The Storms of Chai
- Author: Joe Dever
- Cover artist: Alberto Dal Lago
- Language: English
- Series: Lone Wolf
- Genre: Fantasy
- Publisher: Holmgard Press
- Publication date: May 13, 2016
- Publication place: United Kingdom
- Media type: Print (Hardback)
- Preceded by: The Hunger of Sejanoz
- Followed by: Dead in the Deep

= The Storms of Chai =

The Storms of Chai is a game book in the Lone Wolf series by Joe Dever. It is part of the New Order series, which details the adventures of one of Lone Wolf's disciples in the New Kai Order and not Lone Wolf himself. The book is set in MS 5102, 18 years after the ending of book 28, The Hunger of Sejanoz.

After encountering problems with a number of publishers, author Joe Dever announced on 1 April 2016 that he would self-publish the book. It was published on 13 May 2016, 18 years after the publication of book 28. It was the last Lone Wolf gamebook published by Dever before his death.

==Plot==

The Claw of Naar is the evil wand of power used by Agarash the Damned during his ancient conquest of Magnamund. After retrieving it in Vampirium, the protagonist handed it over to the Elder Magi who tried to destroy it. That was 18 years ago, but Elder Magi are still trying to figure out how to annihilate it.

The protagonist is now living in the new Kai Monastery on the Isle of Lorn and receives grim news: several hordes of Agarashi have been spotted all over Magnamund. Lone Wolf, the Supreme Grand Master of the Kai Order, dispatches his six Grand Masters to missions across the world to investigate and stop the menaces.

One of those hordes of Agarashi is marching towards the country of Chai, ruled by the young Khea-khan Lao Tin. The reason: one of the gems that embellish the Khea-khan's throne is the Eye of Agarash, a stone that can be coupled with the Claw of Naar to increase its destructive power. The protagonist's mission is to retrieve the Eye of Agarash before their enemies. But that is the easy part: bringing back the gem to the Elder Magi, with Agarashi roaming the land of Chai, is where the real challenge resides for the reader.

==Publication history==

In its December 2010 issue of Signs & Portents, Mongoose published the timeline of the events that took place in Magnamund between the end of book 28 and the beginning of book 29. In the same issue, the first section of the book, the Story so Far, was also published, revealing the mission that the reader had to undertake, as it is a "game book", a book where the reader must make choices to determine the outcome.
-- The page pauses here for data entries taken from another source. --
-- ==== Sys2Proof/Proofs/DueArrivals.lean ====
section
/-! A cue that becomes DUE with none due before it, and the test of the due list that follows (R127, R128): its record, its
write-back mark and the outcomes of DueTested, and what the two leave of the counters and the wait lists. -/

namespace Sys2Proof.Machine

/-! ### What the display leaves of the counters (R47, R49) -/

theorem disp_dropsAlone (s : State) (d : Display) : DropsAlone s { s with disp := d } := .of_eq rfl

theorem storeCtx_dropsAlone (k : CtxNo) (x : Option Context) (s : State) : DropsAlone s (storeCtx k x s) := disp_dropsAlone ..

theorem trimQueue_dropsAlone (n : Nat) (s : State) : DropsAlone s (trimQueue n s) := by
  induction n generalizing s with
  | zero => exact .of_eq rfl
  | succ n ih =>
    unfold trimQueue
    split
    · split
      · exact ((queue_dropsAlone s _).trans (overflowDrop_dropsAlone ..)).trans (ih _)
      · exact .of_eq rfl
    · exact .of_eq rfl

theorem removeWaiting_dropsAlone (p : Entry → Bool) (s : State) : DropsAlone s (removeWaiting p s) := by
  unfold removeWaiting
  split <;> exact .of_eq rfl

theorem cueTurns_dropsAlone (n : SlotNo) (left : CueState) (c : Cue) (s : State) : DropsAlone s (cueTurns n left c s) := by
  have made := journal_dropsAlone (.cueState n left c.state c.reason c.shown c.dropped c.start) (updateCue n c s)
  have stored : DropsAlone s (updateCue n c s) := .of_eq rfl
  unfold cueTurns
  dsimp only
  split
  · exact (stored.trans made).trans (.of_eq rfl)
  · exact stored.trans made

theorem preemptTop_dropsAlone (s : State) : DropsAlone s (preemptTop s) := by
  unfold preemptTop
  split
  · exact ((queue_dropsAlone s _).trans (trimQueue_dropsAlone ..)).trans (removeWaiting_dropsAlone ..)
  · unfold suspendCue
    repeat' split
    · exact ((removeWaiting_dropsAlone ..).trans (storeCtx_dropsAlone ..)).trans (cueTurns_dropsAlone ..)
    all_goals exact .of_eq rfl
  · exact .of_eq rfl

theorem feedTest_dropsAlone (s : State) : DropsAlone s (feedTest s) := by
  obtain ⟨_, e⟩ := feedTest_eq s
  rw [e]
  exact .of_eq rfl

/-- An acceptance drops no rows but those that the live queue has no room for. -/
theorem acceptCue_dropsAlone (n : SlotNo) (c : Cue) (k : CtxNo) (s : State) : DropsAlone s (acceptCue n c k s) := by
  have gave := (disp_dropsAlone s { s.disp with due := s.disp.due.erase n }).trans (preemptTop_dropsAlone _)
  exact (((gave.trans (storeCtx_dropsAlone ..)).trans (disp_dropsAlone ..)).trans (cueTurns_dropsAlone ..)).trans
    (feedTest_dropsAlone _)

theorem dueTest_dropsAlone (s : State) : DropsAlone s (dueTest s).1 := by
  unfold dueTest
  repeat' split
  · exact .of_eq rfl
  · exact acceptCue_dropsAlone ..
  all_goals exact .of_eq rfl

/-! ### What the display leaves of the wait lists (R62) -/

theorem feedTest_waits (s : State) : (feedTest s).disp.waits = s.disp.waits := by
  obtain ⟨_, e⟩ := feedTest_eq s
  rw [e]

theorem acceptCue_waits (n : SlotNo) (c : Cue) (k : CtxNo) (s : State) :
    (acceptCue n c k s).disp.waits = s.disp.waits := by
  obtain ⟨cues, ctx, e⟩ := preemptTop_disp { s with disp := { s.disp with due := s.disp.due.erase n } }
  simp only [acceptCue, feedTest_waits, cueTurns_disp]
  rw [withStack, storeCtx, e]

theorem dueTest_waits (s : State) : (dueTest s).1.disp.waits = s.disp.waits := by
  unfold dueTest
  repeat' split
  · rfl
  · exact acceptCue_waits ..
  all_goals rfl

/-! ### A cue becomes DUE (R127) -/

/-- The state in which the cue d of slot n has just become DUE, with no other cue due. -/
def dueAlone (n : SlotNo) (left : CueState) (d : Cue) (s : State) : State :=
  { cueTurns n left d s with disp := { (cueTurns n left d s).disp with due := [n] } }

theorem becomeDue_eq {n : SlotNo} {s : State} {c : Cue} (held : cueOf s n = some c) (due : s.disp.due = []) (start : Frame) :
    becomeDue n start s = dueAlone n c.state (dueCue c s.tb.frame start) s := by
  simp only [becomeDue, held, cueTurns_disp, due, insertDue]
  rw [dueAlone, cueTurns_disp]
  rfl

theorem becomeDue_calm (n : SlotNo) (start : Frame) (s : State) : Calm s (becomeDue n start s) := by
  unfold becomeDue
  split
  · exact (cueTurns_calm ..).trans (.same rfl rfl rfl)
  · exact .refl s

theorem becomeDue_dropsAlone (n : SlotNo) (start : Frame) (s : State) : DropsAlone s (becomeDue n start s) := by
  unfold becomeDue
  split
  · exact (cueTurns_dropsAlone ..).trans (.of_eq rfl)
  · exact .of_eq rfl

theorem becomeDue_waits (n : SlotNo) (start : Frame) (s : State) : (becomeDue n start s).disp.waits = s.disp.waits := by
  unfold becomeDue
  split
  · dsimp only
    rw [cueTurns_disp]
  · rfl

section
variable (n : SlotNo) (left : CueState) (d : Cue) (s : State)

theorem dueAlone_disp : (dueAlone n left d s).disp = { s.disp with cues := put s.disp.cues n (some d), due := [n] } := by
  rw [dueAlone, cueTurns_disp]

theorem dueAlone_local : Local s (dueAlone n left d s) := (cueTurns_local ..).trans (disp_local _ _ (by rfl))

theorem dueAlone_settings : (dueAlone n left d s).settings = s.settings := (cueTurns_calm n left d s).settings

theorem cueOf_dueAlone (m : SlotNo) : cueOf (dueAlone n left d s) m = if n = m then some d else cueOf s m := by
  rw [cueOf, dueAlone_disp]
  exact get_put ..

theorem ctxOf_dueAlone (k : CtxNo) : ctxOf (dueAlone n left d s) k = ctxOf s k := by rw [ctxOf, dueAlone_disp, ctxOf]

theorem topOwner_dueAlone : topOwner (dueAlone n left d s) = topOwner s := by rw [topOwner, dueAlone_disp, topOwner]

end

/-- An acceptance from the state in which the cue became DUE, as the state before has it. -/
theorem Accepted.of_dueAlone {n : SlotNo} {left : CueState} {d : Cue} {s t : State} {k : CtxNo}
    (h : Accepted (dueAlone n left d s) t n [] d k) : Accepted s t n [] d k := by
  obtain ⟨due, stack, running, record, context⟩ := h
  have kept := dueAlone_local n left d s
  refine ⟨due, by rwa [dueAlone_disp] at stack, running, record, ?_⟩
  rw [isRunning, kept.control, kept.engine, kept.tb, kept.clock, dueAlone_settings] at context
  exact context

/-! ### The test that follows (R128) -/

/-- The test of the due list with the cue alone in it, as the state before it became DUE has it. -/
theorem DueTested.of_dueAlone {n : SlotNo} {left : CueState} {c d : Cue} {s t : State} (held : cueOf s n = some c)
    (level : d.level = c.level) (h : DueTested (dueAlone n left d s) t n [] d) : DueTested s t n [] d := by
  have kept := dueAlone_local n left d s
  have air : (dueAlone n left d s).air = s.air := cueTurns_air ..
  have queue : (dueAlone n left d s).queue = s.queue := cueTurns_queue ..
  obtain ⟨stays, overNothing, overLive, overCue⟩ := h
  simp only [ctxOf_dueAlone, topOwner_dueAlone, dueAlone_settings, dueAlone_disp, air, queue]
    at stays overNothing overLive overCue
  refine ⟨fun why => stays (why.imp_right (.imp_right ?_)), fun k free lower empty above => ?_,
    fun k free lower top above => ?_, fun k j x below free lower top ctx under running above => ?_⟩
  · rintro ⟨k, x, below, top, ctx, under, low⟩
    by_cases own : n = x.slot
    · obtain rfl : c = below := by rwa [← own, held, Option.some.injEq] at under
      exact ⟨k, x, d, top, ctx, by rw [cueOf_dueAlone, if_pos own], le_refl _⟩
    · exact ⟨k, x, below, top, ctx, by rw [cueOf_dueAlone, if_neg own]; exact under, low⟩
  · exact (overNothing k free lower empty above).imp_left (·.of_dueAlone)
  · exact (overLive k free lower top above).imp_left (·.of_dueAlone)
  · have apart : n ≠ x.slot := by
      intro own
      rw [← own, held, Option.some.injEq] at under
      exact absurd above (by rw [level, under]; exact lt_irrefl _)
    exact (overCue k j x below free lower top ctx (by rw [cueOf_dueAlone, if_neg apart]; exact under) running above).imp_left
      (·.of_dueAlone)

theorem freeCtx_isSome {s : State} {k : CtxNo} (free : ctxOf s k = none) : ∃ j, freeCtx s = some j := by
  rw [← Option.isSome_iff_exists, freeCtx, List.find?_isSome]
  exact ⟨k, by fin_cases k <;> simp, by rw [free]; rfl⟩

/-- A change of state that is not terminal makes one record (R138). -/
theorem cueTurns_buffer {n : SlotNo} {left : CueState} {c : Cue} {s : State} (alive : isTerminal c.state = false)
    (room : s.pe.buffer.length < 32) : (cueTurns n left c s).pe.buffer = s.pe.buffer ++
      [{ frame := s.tb.frame, record := .cueState n left c.state c.reason c.shown c.dropped c.start }] := by
  have stored : (updateCue n c s).pe.buffer.length < Config.journalRecords := room
  simp only [cueTurns, alive, Bool.false_eq_true, if_false]
  rw [journal, if_pos stored]
  rfl

/-- A cue that is accepted onto an empty stack makes its own record alone (R130, R138). -/
theorem acceptCue_buffer {n : SlotNo} {c : Cue} {s : State} (due : s.disp.due = [n]) (empty : s.disp.stack = [])
    (room : s.pe.buffer.length < 32) (k : CtxNo) : (acceptCue n c k s).pe.buffer = s.pe.buffer ++
      [{ frame := s.tb.frame, record := .cueState n c.state .running c.reason c.shown c.dropped c.start }] := by
  have gone : gaveWay s [] = { s with disp := { s.disp with due := [] } } := by
    simp [gaveWay, preemptTop, topOwner, empty]
  rw [acceptCue_eq due, feedTest_pe, gone, pushed]
  exact cueTurns_buffer rfl room

/-- A cue becomes DUE with none due before it, and the due list is tested (R127, R128). -/
theorem dueTest_becomeDue {n : SlotNo} {s : State} {c : Cue} (held : cueOf s n = some c) (due : s.disp.due = [])
    (start : Frame) : BecomesDue s (dueTest (becomeDue n start s)).1 n c start := by
  rw [becomeDue_eq held due]
  let d := dueCue c s.tb.frame start
  have alone : (dueAlone n c.state d s).disp.due = [n] := by rw [dueAlone_disp]
  have cue : cueOf (dueAlone n c.state d s) n = some d := by rw [cueOf_dueAlone, if_pos rfl]
  refine ⟨?_, ?_, ?_, fun k free empty level room => ?_⟩
  · refine (dueTest_marksKept _).marks n ?_
    show get (cueTurns n c.state d s).pe.marks n = true
    rw [cueTurns_marks, get_put_same]
  · have record : RecordsKept (journal (.cueState n c.state .due c.reason c.shown c.dropped (some start)) (updateCue n d s))
        (dueTest (dueAlone n c.state d s)).1 := (disp_local _ _ (by rfl)).records.trans (dueTest_local _).records
    exact (journaled_of_kept record).of_buffer rfl
  · have tested : DueTested (dueAlone n c.state d s) (dueTest (dueAlone n c.state d s)).1 n [] d :=
      dueTested_of alone cue (fun stop => by rw [stop]; exact ⟨rfl, rfl⟩) (fun k accepts => by rw [accepts])
    exact tested.of_dueAlone held rfl
  · have made : (dueAlone n c.state d s).pe.buffer = _ := cueTurns_buffer rfl (by omega)
    have bare : (dueAlone n c.state d s).disp.stack = [] := by rw [dueAlone_disp]; exact empty
    obtain ⟨j, context⟩ := freeCtx_isSome (s := dueAlone n c.state d s) ((ctxOf_dueAlone ..).trans free)
    have owner : ownerLevel (dueAlone n c.state d s) = 0 := by simp [ownerLevel, topOwner, bare]
    rw [dueTest_accepts alone cue context (owner ▸ level),
      acceptCue_buffer alone bare (by rw [made, List.length_append, List.length_singleton]; omega), made,
      (dueAlone_local ..).tb, List.append_assoc]
    rfl

end Sys2Proof.Machine
end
Mongoose Publishing had the rights to publish this book but in February 2013, it was announced that the publisher had lost its publishing rights of the series. German publisher Mantikore-Verlag picked up the rights to publish books 18 to 28 shortly after that, and on April 1, 2015, it was announced that it would also publish book 29.

English publisher Cubicle 7 picked up the rights for this book from Mantikore-Verlang in December 2015, but came back on its decision the following month. On April 1, 2016, Joe Dever announced that he would published the remaining Lone Wolf books himself with his own imprint, Holmgard Press, starting with the publication of book 29, which was released on May 13, 2016.

However, The Storms of Chai was first published in Italian by Vincent Books in November 2015. Alberto Dal Lago did provide the cover artwork while Marvel artist Giuseppe Camuncoli did the interior illustrations. The French version was published in June 2017.